Here we go again. A couple of mass shootings take place over a couple of days, and the experts weigh in on why the shootings occurred. And who is going to challenge the expertise of people from Johns Hopkins University or the Rockefeller Institute, particularly when they are backed up with data gathered by the Secret Service?

              Duhhh … I’m going to challenge the opinions of these experts because all they’re doing is making sure the next time CNN needs 30 seconds of audio to go along with a video of some SWAT team rushing here or rushing there, that maybe they’ll be the mouths providing the noise.

              Here are the so-called reasons why the number of shootings resulting in four or more persons getting shot has gone up.

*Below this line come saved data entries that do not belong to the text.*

-- ==== Sys2Proof/Word.lean ====
section
/-! DEFINITION. The words the block's interface is made of (00_scope.md R16): a 32-bit bus word and a byte of a message buffer. -/

namespace Sys2Proof

/-- A 32-bit bus word (20_memory.md R86). -/
abbrev Word := BitVec 32

/-- A byte of a message buffer (10_state.md R47). -/
abbrev Byte := BitVec 8

end Sys2Proof
end

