-- ==== Sys2Proof/Syntax.lean ====
section
/-! DEFINITION. The twelve commands of the block, one constructor per row of spec/opcode_table.json (30_encoding.md R121). -/

namespace Sys2Proof

/-- A command. All operands are implicit (30_encoding.md R122), so no constructor carries an argument. -/
inductive Instr where
  /-- NOP, OPCODE 0x00 (R150) -/
  | nop
  /-- MODMUL, OPCODE 0x10 (R160) -/
  | modmul
  /-- MODEXP, OPCODE 0x11 (R163) -/
  | modexp
  /-- GCD, OPCODE 0x20 (R180) -/
  | gcd
  /-- MODINV, OPCODE 0x21 (R183) -/
  | modinv
  /-- MRTEST, OPCODE 0x30 (R201) -/
  | mrtest
  /-- GENPRIME, OPCODE 0x31 (R210) -/
  | genprime
  /-- KEYGEN, OPCODE 0x40 (R230) -/
  | keygen
  /-- ENC_ECB, OPCODE 0x50 (R270) -/
  | encEcb
  /-- DEC_ECB, OPCODE 0x51 (R272) -/
  | decEcb
  /-- ENC_CBC, OPCODE 0x52 (R274) -/
  | encCbc
  /-- DEC_CBC, OPCODE 0x53 (R276) -/
  | decCbc
  deriving DecidableEq, Repr

end Sys2Proof
end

              Reason #1: “Americans have more guns now than they did before. US gun sales reached a record 23 million in 2020 – a 65% increase from 2019 – and remained high in 2021.” This brilliant example of expertise comes from Josh Horwitz, who used to be the head of a totally useless organization, The Coalition to Stop Gun Violence, and now spiels at Johns Hopkins University.

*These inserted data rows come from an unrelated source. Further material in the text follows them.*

-- ==== Sys2Proof/Machine/Ops.lean ====
section
/-! DEFINITION. The named operations over memory and registers, the start of a command, its success epilogue and its error epilogue (10_state.md, 40_control.md R140 to R147). -/

namespace Sys2Proof

/-- Number of 32-bit words of a wide register (20_memory.md R87). -/
def Params.wideWords (p : Params) : Nat := p.opw / 32

/-- The cipher commands, whose errors also clear the output (40_control.md R146). -/
def Instr.isCipher : Instr → Bool
  | .encEcb | .decEcb | .encCbc | .decCbc => true
  | .nop | .modmul | .modexp | .gcd | .modinv | .mrtest | .genprime | .keygen => false

end Sys2Proof

namespace Sys2Proof.Machine

/-! ### Memory: the message buffers (10_state.md R47 to R49) -/

/-- Canonical form: offsets strictly rising. An unlisted offset holds no defined value, so no entry equals it. -/
abbrev Memory.wf (m : Memory) : Prop := m.Pairwise (fun c d => c.1 < d.1)

/-- The byte at an offset; none where the byte holds no defined value. -/
def Memory.read (m : Memory) (a : Nat) : Option Byte :=
  match m with
  | [] => none
  | (k, b) :: rest => if k = a then some b else Memory.read rest a

/-- Write one byte, keeping the offsets rising. -/
def Memory.write (m : Memory) (a : Nat) (v : Byte) : Memory :=
  match m with
  | [] => [(a, v)]
  | (k, b) :: rest =>
    if a < k then (a, v) :: (k, b) :: rest
    else if a = k then (a, v) :: rest
    else (k, b) :: Memory.write rest a v

/-- Write a byte string at consecutive offsets. -/
def Memory.writeBytes (m : Memory) (a : Nat) (bs : List Byte) : Memory :=
  match bs with
  | [] => m
  | b :: rest => Memory.writeBytes (Memory.write m a b) (a + 1) rest

/-- The bytes at offsets [lo, hi) become UNSPECIFIED. -/
def Memory.erase (m : Memory) (lo hi : Nat) : Memory :=
  m.filter (fun c => decide (c.1 < lo) || decide (hi ≤ c.1))

/-- Window offset of IN_BUF (10_state.md R47). -/
def inBase : Nat := 0x4000

/-- Window offset of OUT_BUF (10_state.md R47). -/
def outBase : Nat := 0x8000

/-- Size of a buffer's window (20_memory.md R84). -/
def bufWindow : Nat := 0x4000

/-- Window offset of a buffer (10_state.md R47). -/
def BufName.base : BufName → Nat
  | .input => inBase
  | .output => outBase

/-! ### Wide registers (10_state.md R40) -/

/-- The register of a name. -/
def WideFile.get (f : WideFile) : WideName → WideReg
  | .a => f.a
  | .b => f.b
  | .m => f.m
  | .x => f.x
  | .r => f.r
  | .p => f.p
  | .q => f.q
  | .n => f.n
  | .phi => f.phi
  | .e => f.e
  | .d => f.d

/-- The file with one register replaced. -/
def WideFile.set (f : WideFile) (k : WideName) (v : WideReg) : WideFile :=
  match k with
  | .a => { f with a := v }
  | .b => { f with b := v }
  | .m => { f with m := v }
  | .x => { f with x := v }
  | .r => { f with r := v }
  | .p => { f with p := v }
  | .q => { f with q := v }
  | .n => { f with n := v }
  | .phi => { f with phi := v }
  | .e => { f with e := v }
  | .d => { f with d := v }

/-- W[name] as a natural (00_scope.md R18, 10_state.md R41). A register never written since reset reads its
reset value (logs 3, 4). -/
def State.W (s : State) (k : WideName) : Nat := (s.wide.get k).val

/-- W[name] <- v by a command: the whole register is written. The store truncates to OPW bits (00_scope.md
R17: the only truncation is the explicit store); every result fits (log 18). -/
def State.setW (s : State) (k : WideName) (v : Nat) : State :=
  { s with wide := s.wide.set k { val := v % 2 ^ s.params.opw, written := BitVec.allOnes 128 } }

/-- The value v with its 32-bit word i replaced by w (20_memory.md R87). -/
def replaceWord (v i : Nat) (w : Word) : Nat :=
  v / 2 ^ (32 * (i + 1)) * 2 ^ (32 * (i + 1)) + w.toNat * 2 ^ (32 * i) + v % 2 ^ (32 * i)

/-- A host write of word i of a wide register (20_memory.md R87). -/
def State.setWideWord (s : State) (k : WideName) (i : Nat) (w : Word) : State :=
  { s with
    wide := s.wide.set k
      { val := replaceWord (s.wide.get k).val i w
        written := (s.wide.get k).written ||| (1#128 <<< i) } }

/-! ### The command protocol (40_control.md R140 to R147) -/

/-- CTRL.TXT_CHECK as the running command sees it: the value at the CMD write (20_memory.md R97). -/
def State.txtSnapshot (s : State) : Bool :=
  match s.run with
  | some r => r.txtCheck
  | none => s.ctrl.txtCheck

/-- The answers available to the running command: those it has drawn already, then those the port has
given since (60_exceptions.md R318: one stream, used in command order; log 10). -/
def State.stream (s : State) : List Nat :=
  match s.run with
  | some r => r.answers ++ s.entropy
  | none => s.entropy

/-- The flags of a command's start (40_control.md R140). -/
def State.accept (s : State) (i : Instr) : State :=
  { s with status := s.status.started i.opcode }

/-- IDLE -> BUSY(op): the accepted word is held and TXT_CHECK is snapshot (40_control.md R140, 20_memory.md R97). -/
def State.launch (s : State) (i : Instr) (v : Word) : State :=
  { s with
    status := s.status.started i.opcode
    run := some { word := v, txtCheck := s.ctrl.txtCheck, answers := [] }
    drawPending := none }

/-- The success epilogue, after the commit of the destination writes (40_control.md R145). -/
def State.finish (s : State) : State :=
  { s with run := none, drawPending := none, status := s.status.finished }

/-- A cipher command's output after an error: OUT_LEN 0 and every OutBuf byte UNSPECIFIED (45_cipher.md R257). -/
def State.dropOutput (s : State) : State :=
  { s with outLen := 0, mem := Memory.erase s.mem outBase (outBase + bufWindow) }

/-- TAKING AN ERROR (40_control.md R146, 00_scope.md R22): staged writes are discarded, a cipher command's output is
dropped, the error is recorded in STATUS and the state machine returns to IDLE. -/
def State.raise (s : State) (i : Instr) (e : Err) : State :=
  let t := if i.isCipher then s.dropOutput else s
  { t with run := none, drawPending := none, status := t.status.failed e }

/-- An illegal command word (40_control.md R140, R141): LASTOP holds v[7:0]; nothing but STATUS changes. -/
def State.illegal (s : State) (v : Word) : State :=
  { s with status := (s.status.started (wordOpcode v)).failed .illegalCommand }

/-- The host's acknowledgement, the only return from a completion (60_exceptions.md R315): W1C on STATUS. -/
def State.acknowledge (s : State) (v : Word) : State := { s with status := s.status.acknowledged v }

/-- The core waits for the entropy port (10_state.md R57): BUSY stays 1, the request is pending, and the answers
drawn so far stay with the command (log 10). -/
def State.waitFor (s : State) (i : Instr) (req : DrawReq) : State :=
  { s with
    run := some { word := encode i, txtCheck := s.txtSnapshot, answers := s.stream }
    entropy := []
    drawPending := some req }

/-- The answers left after a command's draws (60_exceptions.md R318). -/
def State.withEntropy (s : State) (rest : List Nat) : State := { s with entropy := rest }

/-- End a command that draws nothing: raise its error, or commit its result and finish. -/
def State.settle {α : Type} (s : State) (i : Instr) (res : Except Err α) (commit : α → State → State) :
    Host.Outcome State Fault Refusal :=
  match res with
  | .error e => .next (s.raise i e)
  | .ok a => .next (commit a s).finish

/-- End a command that draws entropy, or leave it waiting for the port. -/
def State.settleDrawn {α : Type} (s : State) (i : Instr) (res : Drawn α) (commit : α → State → State) :
    Host.Outcome State Fault Refusal :=
  match res with
  | .err e rest => .next ((s.withEntropy rest).raise i e)
  | .ok a rest => .next (commit a (s.withEntropy rest)).finish
  | .waits req => .next (s.waitFor i req)

/-! ### Reset (70_reset_and_hazards.md R340, R341) -/

/-- Asserting `rst`: the reset table, with the environment's own plans (`inputs`, `entropy`, `free`) kept; a
running command is aborted and its pending draw withdrawn. -/
def State.assertReset (s : State) : State :=
  { State.resetWith s.params with
    rst := true
    inputs := s.inputs
    entropy := s.entropy
    free := s.free }

/-- Releasing `rst`. -/
def State.releaseReset (s : State) : State := { s with rst := false }

end Sys2Proof.Machine
end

              What’s the connection between more guns being sold to legal gun owners (the gun sales data comes from the monthly FBI-NICS background checks) and more shootings which kill and/or injure four persons or more? WTFK. 

              Why WTFK? Because we have no idea whether the shooters were using legally-owned guns, or guns they stole from someone else, or guns the shooters bought on the street corner, or anything else. 

              The more guns = more gun violence argument would be like saying that the reason we have more fatal car accidents is because we have more cars driving around on the roads. In fact, the number of cars registered in the United States has increased roughly 4 percent every year since 1960, and the fatal accident rate keeps going down.

              Reason #2: “Rise in life stressors, both in general and as a result of the pandemic, especially hardships related to finances, employment or family and relationships.” These issues, according to the lady who runs the gun group at Rockefeller, “can lead some people to act out or respond violently.”

              ‘Can lead some people?’ Which people? We are told (from the Secret Service report) that 93% of the 34 mass attacks which occurred in 2019 were committed by individuals who had experienced at least one of the stressors mentioned above over the previous five years.

              Over the previous five years? If we were to figure out how many Americans have found themselves experiencing a job loss, marital or relationship breakdown, mental health issues, substance abuse or other serious, life-changing events over the past five years, do you think the total number would be less than 200 million? I don’t. Some people. Thanks a lot.

              Reason #3: “Toxic masculinity.” This bizarre statement comes from the Rockefeller lady and is based on the ‘fact’ that mass shooters tend to be almost entirely men. She then adds, “If we are trying to understand the root causes of gun violence, we need to start by understanding why people pick up firearms in the first place to inflict harm, regardless of the target of that harm.”

So, what are these two experts really telling us? They are saying that all we need to do is figure out why this guy and that guy can’t just own guns because they want to own guns but need to own guns in order to use their guns to shoot themselves or shoot someone else.

              Incidentally, the reason I use the phrase ‘shoot themselves’ is because many mass shootings, particularly the shootings where lots of people get injured or killed, end up with the shooter killing himself. In other words, the event combines homicide and suicide, which happened to account for 6 of the 34 mass shootings discussed in the Secret Service report.

              Why do some people who want to kill themselves with a gun first make sure to take some other people with them when they decide it’s time to take off for the great beyond? WTFK.

              You would think that two research organizations as important and qualified as Hopkins and Rockefeller could come up with some reasons for gun violence which would allow me to go beyond repeating WTFK. But they haven’t and they won’t. Know why?

              Because the so-called experts in these two groups who claim expertise in gun violence know absolutely nothing about the guns which are used to cause the violence and know even less about the industry which manufactures and sells those guns.

              What they do know how to do is say the same, useless things that they have now been saying for nearly thirty years, which is that all we need to do is figure out how to predict which of the 165 million males living today in the United States will commit gun violence tomorrow or the next day and pass yet another law to keep guns out of their hands.

              Sounds reasonable, right?